By MARSHA MERCER
In the classic short story “The Things They Carried,”
Tim O’Brien writes about the weight of the things foot soldiers carried in
Vietnam.
These necessities and near necessities were as practical
as mosquito repellent, as powerful as anti-personnel mines and as personal as
memories.
Rereading the title story in the terrific book published
more than 25 years ago, I started thinking about the New Year, what I want to
carry into it and what I hope we can leave behind.
In the latter category is the 2016 presidential
election. Yes, it was a shock, but we need to let it go. Unfortunately, talking
heads aren’t alone in prolonging the agony.
President Barack Obama said this week he could have won
the general election had he been able to run again. That’s the kind of wishful
thinking Democrats should leave behind with 2016 – and not because the
statement is untrue.
It’s unknowable, of course, which makes great fodder
for late-night dorm sessions but not productive thought for the rest of us.
Obama is still the “most admired” man in America,
Gallup reports, and nobody worked harder on Hillary Clinton’s behalf than he
and first lady Michelle Obama did, in large part because Obama’s legacy was on
the line.
But the president’s confident assertion that his
message of tolerance, openness, diversity and energy would have mobilized
voters and defeated Donald Trump was a self-serving punch in the gut to Clinton
and her supporters.
Naturally, though, it was Trump, not Clinton, who
reacted.
“NO
WAY!” would Obama have won, Trump tweeted. He returned to Obama’s
remark in later tweets the way a tongue explores a sore tooth.
Obama, in the podcast interview with his old friend
David Axelrod, also said Clinton was too cautious during the campaign because
she thought she was winning, but she “performed wonderfully under really tough
circumstances.” He blamed the news media for a double standard in reporting
negative news about Clinton.
Basically,
he did everything but say she pitched great for a girl.
It’s time to stop beating up on Clinton, stop
second-guessing her campaign decisions and why she never matched her husband on
the stump.
I’d also like to see politicians stop blaming the news
media when things don’t go their way, but that’s not happening.
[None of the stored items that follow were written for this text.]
/-- Take `k` bits; none where fewer are left. -/
def BackBits.take (s : BackBits) (k : Nat) : Option (Nat × BackBits) :=
  if k ≤ s.left then some (bitsOf s.n (s.left - k) k, { s with left := s.left - k }) else none

/-! ### FSE tables -/

/-- A cell of an FSE decoding table: its symbol, the bits of the next state, its base. -/
structure FseCell where
  sym : Nat
  bits : Nat
  base : Nat
  deriving DecidableEq, Repr

/-- An FSE decoding table: its accuracy and its cells. -/
structure Fse where
  log : Nat
  cells : List FseCell
  deriving DecidableEq, Repr

/-- Number the cells in order: each cell of a symbol takes the symbol's next count. -/
def fseCells (log : Nat) : List Nat → List Nat → List FseCell
  | [], _ => []
  | y :: r, next =>
    let x := next.getD y 1
    let nb := log - Nat.log2 x
    { sym := y, bits := nb, base := x * 2 ^ nb - 2 ^ log } :: fseCells log r (next.set y (x + 1))

/-- The table of a distribution: -1 is a probability below 1, whose cells lie at the end.
(PRESUMED: log 161.) -/
def fseBuild (log : Nat) (probs : List Int) : Fse :=
  let size := 2 ^ log
  let syms := List.range probs.length
  let low := syms.filter (fun y => probs.getD y 0 = -1)
  let high := size - low.length
  let step := size / 2 + size / 8 + 3
  let at? := ((List.range size).map (fun i => i * step % size)).filter (fun i => decide (i < high))
  let spread := at?.zip (syms.flatMap (fun y => List.replicate (probs.getD y 0).toNat y))
  let cell (i : Nat) : Nat :=
    if high ≤ i then low.getD (size - 1 - i) 0 else (alook i spread).getD 0
  { log := log, cells := fseCells log ((List.range size).map cell) (probs.map (fun p => if p = -1 then 1 else p.toNat)) }

/-- Zero probabilities named by repeat flags of two bits each, from bit `p` of `n`: how many, and the next bit. -/
def fseZeros : Nat → Nat → Nat → Nat × Nat
  | 0, _, p => (0, p)
  | f + 1, n, p =>
    let r := bitsOf n p 2
    if r = 3 then let q := fseZeros f n (p + 2); (q.1 + 3, q.2) else (r, p + 2)

/-- Bits in which a value below `2 ^ k` may lie: the largest `k` with `2 ^ k ≤ m`. -/
def fseRead (n p m : Nat) : Nat × Nat :=
  let k := Nat.log2 m + 1
  let short := 2 ^ k - 1 - m
  let lo := bitsOf n p (k - 1)
  if lo < short then (lo, p + k - 1)
  else let v := bitsOf n p k; (if v < 2 ^ (k - 1) then v else v - short, p + k)

/-- The probabilities of a table description, from bit `p`: `left` cells remain to be given. -/
def fseProbs : Nat → Nat → Nat → Nat → List Int → Option (List Int × Nat)
  | 0, _, _, _, _ => none
  | f + 1, n, p, left, acc =>
    if left = 0 then some (acc, p) else
    let r := fseRead n p (left + 1)
    let prob : Int := (r.1 : Int) - 1
    let used := if r.1 = 0 then 1 else r.1 - 1
    if left < used then none
    else if r.1 = 1 then
      let z := fseZeros 256 n r.2
      fseProbs f n z.2 left (acc ++ [0] ++ List.replicate z.1 0)
    else fseProbs f n r.2 (left - used) (acc ++ [prob])

/-- A table described in bytes (RFC 8878): the table, and the bytes that its description takes. -/
def fseDescribed (b : List Byte) (maxLog maxSym : Nat) : Option (Fse × Nat) :=
  let n := leNat (b.take 512)
  let log := bitsOf n 0 4 + 5
  if b = [] ∨ maxLog < log then none
  else match fseProbs 600 n 4 (2 ^ log) [] with
    | none => none
    | some (l, p) => if maxSym + 1 < l.length ∨ b.length < ceilDiv p 8 then none else some (fseBuild log l, ceilDiv p 8)

/-- The cell of a state. -/
def Fse.cell (t : Fse) (st : Nat) : FseCell := t.cells.getD st { sym := 0, bits := 0, base := 0 }

/-- The next state. -/
def Fse.next (t : Fse) (st : Nat) (s : BackBits) : Option (Nat × BackBits) :=
  (s.take (t.cell st).bits).map (fun r => ((t.cell st).base + r.1, r.2))

/-! ### Huffman trees -/

/-- A Huffman decoding table: the longest code, and for each value of that many bits the symbol and its code's length. -/
structure Huf where
  bits : Nat
  cells : List (Nat × Nat)
  deriving DecidableEq, Repr

/-- The table of weights, the last of which is implied.
(PRESUMED: log 161.) -/
def hufBuild (w : List Nat) : Option Huf :=
  let sum := (w.map (fun x => if x = 0 then 0 else 2 ^ (x - 1))).sum
  if sum = 0 then none else
  let m := Nat.log2 sum + 1
  let rest := 2 ^ m - sum
  if 11 < m ∨ 2 ^ Nat.log2 rest ≠ rest ∨ 255 < w.length then none
  else
    let all := (w ++ [Nat.log2 rest + 1]).zip (List.range (w.length + 1))
    some { bits := m, cells := (List.range m).flatMap (fun i =>
      (all.filter (fun e => e.1 = i + 1)).flatMap (fun e => List.replicate (2 ^ i) (e.2, m - i))) }

/-- Weights from two interleaved FSE states, until the stream has no bits for the next state. -/
def hufWeights (t : Fse) : Nat → Nat → Nat → BackBits → List Nat
  | 0, _, _, _ => []
  | f + 1, a, b, s =>
    match t.next a s with
    | none => [(t.cell a).sym, (t.cell b).sym]
    | some (a1, s1) => (t.cell a).sym :: hufWeights t f b a1 s1

/-- A tree description (RFC 8878): the table, and the bytes that it takes. -/
def hufDescribed (b : List Byte) : Option (Huf × Nat) :=
  match b with
  | [] => none
  | h :: r =>
    let k := h.toNat
    if 128 ≤ k then
      let n := k - 127
      if r.length < (n + 1) / 2 then none else
      (hufBuild ((List.range n).map (fun i => bitsOf (fieldAt r (i / 2) 1) (if i % 2 = 0 then 4 else 0) 4))).map (fun t => (t, 1 + (n + 1) / 2))
    else if r.length < k then none
    else match fseDescribed (r.take k) 6 255 with
      | none => none
      | some (t, d) => match backBits ((r.take k).drop d) with
        | none => none
        | some s => match s.take t.log with
          | none => none
          | some (x, s1) => match s1.take t.log with
            | none => none
            | some (y, s2) => (hufBuild (hufWeights t 256 x y s2)).map (fun q => (q, 1 + k))

/-- `n` symbols of a stream, which they must use up. -/
def hufStream (t : Huf) : Nat → BackBits → Option (List Byte)
  | 0, s => if s.left = 0 then some [] else none
  | n + 1, s =>
    let c := t.cells.getD (s.peek t.bits) (0, 0)
    match s.take c.2 with
    | none => none
    | some (_, s1) => (hufStream t n s1).map (fun l => BitVec.ofNat 8 c.1 :: l)

/-- `n` symbols of the stream in bytes. -/
def hufBytes (t : Huf) (n : Nat) (b : List Byte) : Option (List Byte) := (backBits b).bind (hufStream t n)

/-! ### Blocks -/

/-- What the blocks of a frame hand on: the output, newest byte first, the tables, the last three offsets. -/
structure Zst where
  out : List Byte
  huf : Option Huf
  ll : Option Fse
  off : Option Fse
  ml : Option Fse
  reps : Nat × Nat × Nat
  deriving DecidableEq, Repr

/-- The literals section (RFC 8878): the literals, the tree, the bytes that it takes. -/
def zstdLiterals (b : List Byte) (h : Option Huf) : Option (List Byte × Option Huf × Nat) :=
  let n := leNat (b.take 5)
  let sf := bitsOf n 2 2
  let type := bitsOf n 0 2
  if type ≤ 1 then
    let q : Nat × Nat := if sf % 2 = 0 then (1, bitsOf n 3 5) else if sf = 1 then (2, bitsOf n 4 12) else (3, bitsOf n 4 20)
    if type = 0 then (if b.length < q.1 + q.2 then none else some ((b.drop q.1).take q.2, h, q.1 + q.2))
    else if b.length < q.1 + 1 then none else some (List.replicate q.2 (b.getD q.1 0), h, q.1 + 1)
  else
    let w := if sf ≤ 1 then 10 else if sf = 2 then 14 else 18
    let hd := if sf ≤ 1 then 3 else sf + 2
    let size := bitsOf n 4 w
    let comp := bitsOf n (4 + w) w
    let body := (b.drop hd).take comp
    if body.length < comp then none else
    match (if type = 2 then hufDescribed body else h.map (fun t => (t, 0))) with
    | none => none
    | some (t, d) =>
      let r := body.drop d
      let lits : Option (List Byte) :=
        if sf = 0 then hufBytes t size r
        else if r.length < 6 then none
        else
          let a := fieldAt r 0 2
          let c := fieldAt r 2 2
          let e := fieldAt r 4 2
          let q := (size + 3) / 4
          let s := r.drop 6
          if s.length < a + c + e ∨ size < 3 * q then none else
          match hufBytes t q (s.take a), hufBytes t q ((s.drop a).take c), hufBytes t q ((s.drop (a + c)).take e),
              hufBytes t (size - 3 * q) (s.drop (a + c + e)) with
          | some w, some x, some y, some z => some (w ++ x ++ y ++ z)
          | _, _, _, _ => none
      lits.map (fun l => (l, some t, hd + comp))

/-- Base and extra bits of a literals length and of a match length, by code. -/
def llCode (c : Nat) : Nat × Nat :=
  if c < 16 then (c, 0)
  else ([(16, 1), (18, 1), (20, 1), (22, 1), (24, 2), (28, 2), (32, 3), (40, 3), (48, 4), (64, 6), (128, 7), (256, 8), (512, 9),
    (1024, 10), (2048, 11), (4096, 12), (8192, 13), (16384, 14), (32768, 15), (65536, 16)] : List (Nat × Nat)).getD (c - 16) (0, 0)
def mlCode (c : Nat) : Nat × Nat :=
  if c < 32 then (c + 3, 0)
  else ([(35, 1), (37, 1), (39, 1), (41, 1), (43, 2), (47, 2), (51, 3), (59, 3), (67, 4), (83, 4), (99, 5), (131, 7), (259, 8),
    (515, 9), (1027, 10), (2051, 11), (4099, 12), (8195, 13), (16387, 14), (32771, 15), (65539, 16)] : List (Nat × Nat)).getD
      (c - 32) (0, 0)

/-- The predefined distributions. -/
def llProbs : List Int :=
  [4, 3, 2, 2, 2, 2, 2, 2, 2, 2, 2, 2, 2, 1, 1, 1, 2, 2, 2, 2, 2, 2, 2, 2, 2, 3, 2, 1, 1, 1, 1, 1, -1, -1, -1, -1]
def mlProbs : List Int :=
  [1, 4, 3, 2, 2, 2, 2, 2, 2, 1, 1, 1, 1, 1, 1, 1, 1, 1, 1, 1, 1, 1, 1, 1, 1, 1, 1, 1, 1, 1, 1, 1, 1, 1, 1, 1, 1, 1, 1,
  1, 1, 1, 1, 1, 1, 1, -1, -1, -1, -1, -1, -1, -1]
def offProbs : List Int :=
  [1, 1, 1, 1, 1, 1, 2, 2, 2, 1, 1, 1, 1, 1, 1, 1, 1, 1, 1, 1, 1, 1, 1, 1, -1, -1, -1, -1, -1]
What-ifs keep us focused on the past when we need to
be clear-eyed about the policies and ethics of the incoming administration. And
there’s plenty for
Democrats to do to prepare for the next congressional election. In 2018, Democrats
have to defend 10 Senate seats in states Trump carried.
Trump
won the White House, if not the popular vote, with promises to roll back the
clock at least to pre-Obama days, maybe earlier. No
wonder he wants the Rockettes at his inauguration. They performed at
George W. Bush’s in 2005 and 2009.
One
thing I’d like to see left behind with 2016 is Trump’s tweets. Complicated
policies can’t be resolved in 140 characters.
But, says Sean Spicer,
incoming White House press secretary and communications director, tweeting is
“a really exciting part of the job.”
Trump has a combined
total of 39 million followers on Twitter, Facebook and Instagram, and that,
“allows him to add an element of a conversation that’s never occurred,” Spicer,
a Rhode Island native, told a radio station in his home state.
Will
Obama tweet? We’ll see. He plans to write another book, speak out when he sees
Trump heading in the wrong direction and help develop the next generation of
Democratic leaders.
One notion we can leave
behind is that the Obamas will strew rose petals in Trump’s path to the White
House. No big surprise there since Obama during the campaign called Trump
“unfit to serve” and “woefully unprepared” for the job.
It was unrealistic to
expect Obama, who sees Trump eager to dismantle everything Obama has done, to
be as gracious as George W. and Laura Bush on their way out.
It’s been a tough year, and there aren’t many things I
want to carry into 2017. Here’s one: “When they go low, we go high.”
More slogan than reality in 2016, “when they go low,
we go high” is a worthy goal for the New Year.